» TASK ITEM
Reproduce the complete listing without any deviation.

=-=-=-=-=

/-- CTX_REPLAY: agents that wait for the page go on, and each counter's sequence that waits for it is attempted again in order
(R388, R408). -/
def State.ctxReplay (c : Command) (s : State) : State :=
  s.onCtx c fun x =>
    let page := c.arg1.toNat / 4096
    let s := s.answered x.id page
    let s := s.mapWaits x.id fun w => match w with
      | .page n _ _ _ => if n.toNat = page then .ready else w
      | _ => w
    let (items, s) := s.takeHeld x.id page
    (items.foldl (fun s h => s.counterEvent h.item) s).complete c .ok

def execCtxReplay (s : State) : Host.Outcome State Fault Refusal := .next (s.command (fun c => c.op == 0x16) State.ctxReplay)

/-- The end of attempts on a page: the item of each sequence that waits for the page is dropped, with a record of that address,
and the later ones are attempted (R408). -/
def State.failHeld (s : State) (items : List HeldItem) : State :=
  items.foldl (fun s h => match h.page with
    | some a => s.dropHeld h.item a
    | none => s.counterEvent h.item) s

/-- CTX_FAULTFAIL: agents that wait for the page take PERM in their turn, at their stop (R243, R388, R408). -/
def State.ctxFaultfail (c : Command) (s : State) : State :=
  s.onCtx c fun x =>
    let page := c.arg1.toNat / 4096
    let s := s.answered x.id page
    let s := s.mapWaits x.id fun w => match w with
      | .page n k a l => if n.toNat = page then .refused n k a l else w
      | _ => w
    let (items, s) := s.takeHeld x.id page
    (s.failHeld items).complete c .ok

def execCtxFaultfail (s : State) : Host.Outcome State Fault Refusal :=
  .next (s.command (fun c => c.op == 0x17) State.ctxFaultfail)

/-! ### CTX_DEBUG (R395) -/

/-- The agent that a debug command names: its cluster, its slice and WARPID, or with slice 0xF the Leek thread by its number
(notes/assumptions/32.md). -/
def State.debugAgent (s : State) (c : Command) : Option AgentId :=
  let a := c.arg1.toNat
  let cluster := bitsOf a 8 8
  let slice := bitsOf a 4 4
  let gs := s.groups.filter fun g => g.ctx == c.ctx && g.cluster == cluster && !g.ended
  if slice = 15 then
    gs.findSome? fun g => g.leek.bind fun l =>
      if l.ended.isNone && l.index == c.arg2.toNat then some (AgentId.leek g.uid) else none
  else
    gs.findSome? fun g => (g.warps.find? fun w => w.ended.isNone && w.slice == slice && w.id == c.arg2.toNat).map fun w =>
      AgentId.warp g.uid w.id

/-- A debug command on its agent (R395). -/
def State.onAgent (s : State) (c : Command) (k : Context → AgentId → State) : State :=
  s.onCtx c fun x =>
    if !x.debug || c.arg1.toNat / 2 ^ 16 ≠ 0 || bitsOf c.arg1.toNat 0 4 ≠ 0 || 127 < c.arg2.toNat then s.complete c .badArg
    else match s.debugAgent c with
      | none => s.complete c .badArg
      | some a => k x a

/-- Halt or restart an agent. -/
def State.setHalted (s : State) (a : AgentId) (h : Bool) : State :=
  match a with
  | .warp u w => s.mapWarp u w fun w => { w with halted := h }
  | .leek u => s.mapLeek u fun l => { l with halted := h }

/-- Halt, as BRK does; an action outside the table is BADARG (R189, R388, R395). -/
def State.debugHalt (c : Command) (s : State) : State :=
  if 3 < c.arg3.toNat then s.complete c .badArg else s.onAgent c fun _ a => (s.setHalted a true).complete c .ok

def execCtxDebugHalt (s : State) : Host.Outcome State Fault Refusal :=
  .next (s.command (fun c => c.op == 0x18 && !(1 ≤ c.arg3.toNat && c.arg3.toNat ≤ 3)) State.debugHalt)

def State.debugResume (c : Command) (s : State) : State := s.onAgent c fun _ a => (s.setHalted a false).complete c .ok

def execCtxDebugResume (s : State) : Host.Outcome State Fault Refusal :=
  .next (s.command (fun c => c.op == 0x18 && c.arg3 == 1) State.debugResume)

/-- The bytes of a join-stack entry: its address, its mask, and 1 for a path entry (notes/assumptions/32.md). -/
def joinBytes (e : JoinEntry) : List Byte :=
  match e with
  | .rejoin a m => bytesOf [a, m, 0]
  | .path a m => bytesOf [a, m, 1]

/-- A block-map entry as R315 lays it out. -/
def BlockEntry.word (b : BlockEntry) : Nat :=
  let f (x : Bool) (i : Nat) : Nat := if x then 2 ^ i else 0
  b.slot.toNat * 2 ^ 16 + f b.valid 15 + f b.spill 14 + f b.apx 13 + f b.fifo 12 + b.bank.toNat

/-- The bytes of a group's block map. -/
def Group.mapBytes (g : Group) : List Byte := g.blocks.toArray.toList.flatMap fun b => toBytesLE 4 b.word

/-- The bytes that a state selector names in a warp (R395; notes/assumptions/32.md); k0 reads as all ones (R16). -/
def debugWarp (g : Group) (w : Warp) (sel : Nat) : Option (List Byte) :=
  if sel < 256 then
    let r := w.v.toArray.toList.getD sel { lanes := mkLanes fun _ => 0, tag := .b32 }
    some ((r.lanes.toArray.toList.flatMap fun x => toBytesLE 4 x.toNat) ++ toBytesLE 4 r.tag.code.toNat)
  else match sel with
    | 0x100 => some (w.s.toArray.toList.flatMap fun x => toBytesLE 4 x.toNat)
    | 0x101 => some (bytesOf (BitVec.allOnes 64 :: w.k.toArray.toList.drop 1 ++ [w.exec]))
    | 0x102 => some (toBytesLE 8 w.join.length ++ w.join.flatMap joinBytes)
    | 0x103 => some (toBytesLE 8 w.pc.toNat ++ toBytesLE 8 w.tsw.toNat)
    | 0x104 => some g.mapBytes
    | _ => none

/-- The bytes that a state selector names for a Leek thread; k0 reads as 1 (R24). -/
def debugLeek (g : Group) (l : Leek) (sel : Nat) : Option (List Byte) :=
  match sel with
  | 0x101 => some (bytesOf [(l.k ||| 1).setWidth 64])
  | 0x103 => some (toBytesLE 8 l.pc.toNat ++ toBytesLE 8 0)
  | 0x104 => some g.mapBytes
  | _ => none

/-- Bytes written to a buffer, one event for each sector (R395). -/
def State.writeBuffer (s : State) (c : Context) (va : Nat) (bs : List Byte) : State :=
  (piecesOf 32 bs.length va bs).foldl (fun s x => (s.ctxWrite c x.1 x.2).getD s) s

=-=-=-=-=

» TASK SOLUTION
/-- CTX_REPLAY: agents that wait for the page go on, and each counter's sequence that waits for it is attempted again in order
(R388, R408). -/
def State.ctxReplay (c : Command) (s : State) : State :=
  s.onCtx c fun x =>
    let page := c.arg1.toNat / 4096
    let s := s.answered x.id page
    let s := s.mapWaits x.id fun w => match w with
      | .page n _ _ _ => if n.toNat = page then .ready else w
      | _ => w
    let (items, s) := s.takeHeld x.id page
    (items.foldl (fun s h => s.counterEvent h.item) s).complete c .ok

def execCtxReplay (s : State) : Host.Outcome State Fault Refusal := .next (s.command (fun c => c.op == 0x16) State.ctxReplay)

/-- The end of attempts on a page: the item of each sequence that waits for the page is dropped, with a record of that address,
and the later ones are attempted (R408). -/
def State.failHeld (s : State) (items : List HeldItem) : State :=
  items.foldl (fun s h => match h.page with
    | some a => s.dropHeld h.item a
    | none => s.counterEvent h.item) s

/-- CTX_FAULTFAIL: agents that wait for the page take PERM in their turn, at their stop (R243, R388, R408). -/
def State.ctxFaultfail (c : Command) (s : State) : State :=
  s.onCtx c fun x =>
    let page := c.arg1.toNat / 4096
    let s := s.answered x.id page
    let s := s.mapWaits x.id fun w => match w with
      | .page n k a l => if n.toNat = page then .refused n k a l else w
      | _ => w
    let (items, s) := s.takeHeld x.id page
    (s.failHeld items).complete c .ok

def execCtxFaultfail (s : State) : Host.Outcome State Fault Refusal :=
  .next (s.command (fun c => c.op == 0x17) State.ctxFaultfail)

/-! ### CTX_DEBUG (R395) -/

/-- The agent that a debug command names: its cluster, its slice and WARPID, or with slice 0xF the Leek thread by its number
(notes/assumptions/32.md). -/
def State.debugAgent (s : State) (c : Command) : Option AgentId :=
  let a := c.arg1.toNat
  let cluster := bitsOf a 8 8
  let slice := bitsOf a 4 4
  let gs := s.groups.filter fun g => g.ctx == c.ctx && g.cluster == cluster && !g.ended
  if slice = 15 then
    gs.findSome? fun g => g.leek.bind fun l =>
      if l.ended.isNone && l.index == c.arg2.toNat then some (AgentId.leek g.uid) else none
  else
    gs.findSome? fun g => (g.warps.find? fun w => w.ended.isNone && w.slice == slice && w.id == c.arg2.toNat).map fun w =>
      AgentId.warp g.uid w.id

/-- A debug command on its agent (R395). -/
def State.onAgent (s : State) (c : Command) (k : Context → AgentId → State) : State :=
  s.onCtx c fun x =>
    if !x.debug || c.arg1.toNat / 2 ^ 16 ≠ 0 || bitsOf c.arg1.toNat 0 4 ≠ 0 || 127 < c.arg2.toNat then s.complete c .badArg
    else match s.debugAgent c with
      | none => s.complete c .badArg
      | some a => k x a

/-- Halt or restart an agent. -/
def State.setHalted (s : State) (a : AgentId) (h : Bool) : State :=
  match a with
  | .warp u w => s.mapWarp u w fun w => { w with halted := h }
  | .leek u => s.mapLeek u fun l => { l with halted := h }

/-- Halt, as BRK does; an action outside the table is BADARG (R189, R388, R395). -/
def State.debugHalt (c : Command) (s : State) : State :=
  if 3 < c.arg3.toNat then s.complete c .badArg else s.onAgent c fun _ a => (s.setHalted a true).complete c .ok

def execCtxDebugHalt (s : State) : Host.Outcome State Fault Refusal :=
  .next (s.command (fun c => c.op == 0x18 && !(1 ≤ c.arg3.toNat && c.arg3.toNat ≤ 3)) State.debugHalt)

def State.debugResume (c : Command) (s : State) : State := s.onAgent c fun _ a => (s.setHalted a false).complete c .ok

def execCtxDebugResume (s : State) : Host.Outcome State Fault Refusal :=
  .next (s.command (fun c => c.op == 0x18 && c.arg3 == 1) State.debugResume)

/-- The bytes of a join-stack entry: its address, its mask, and 1 for a path entry (notes/assumptions/32.md). -/
def joinBytes (e : JoinEntry) : List Byte :=
  match e with
  | .rejoin a m => bytesOf [a, m, 0]
  | .path a m => bytesOf [a, m, 1]

/-- A block-map entry as R315 lays it out. -/
def BlockEntry.word (b : BlockEntry) : Nat :=
  let f (x : Bool) (i : Nat) : Nat := if x then 2 ^ i else 0
  b.slot.toNat * 2 ^ 16 + f b.valid 15 + f b.spill 14 + f b.apx 13 + f b.fifo 12 + b.bank.toNat

/-- The bytes of a group's block map. -/
def Group.mapBytes (g : Group) : List Byte := g.blocks.toArray.toList.flatMap fun b => toBytesLE 4 b.word

/-- The bytes that a state selector names in a warp (R395; notes/assumptions/32.md); k0 reads as all ones (R16). -/
def debugWarp (g : Group) (w : Warp) (sel : Nat) : Option (List Byte) :=
  if sel < 256 then
    let r := w.v.toArray.toList.getD sel { lanes := mkLanes fun _ => 0, tag := .b32 }
    some ((r.lanes.toArray.toList.flatMap fun x => toBytesLE 4 x.toNat) ++ toBytesLE 4 r.tag.code.toNat)
  else match sel with
    | 0x100 => some (w.s.toArray.toList.flatMap fun x => toBytesLE 4 x.toNat)
    | 0x101 => some (bytesOf (BitVec.allOnes 64 :: w.k.toArray.toList.drop 1 ++ [w.exec]))
    | 0x102 => some (toBytesLE 8 w.join.length ++ w.join.flatMap joinBytes)
    | 0x103 => some (toBytesLE 8 w.pc.toNat ++ toBytesLE 8 w.tsw.toNat)
    | 0x104 => some g.mapBytes
    | _ => none

/-- The bytes that a state selector names for a Leek thread; k0 reads as 1 (R24). -/
def debugLeek (g : Group) (l : Leek) (sel : Nat) : Option (List Byte) :=
  match sel with
  | 0x101 => some (bytesOf [(l.k ||| 1).setWidth 64])
  | 0x103 => some (toBytesLE 8 l.pc.toNat ++ toBytesLE 8 0)
  | 0x104 => some g.mapBytes
  | _ => none

/-- Bytes written to a buffer, one event for each sector (R395). -/
def State.writeBuffer (s : State) (c : Context) (va : Nat) (bs : List Byte) : State :=
  (piecesOf 32 bs.length va bs).foldl (fun s x => (s.ctxWrite c x.1 x.2).getD s) s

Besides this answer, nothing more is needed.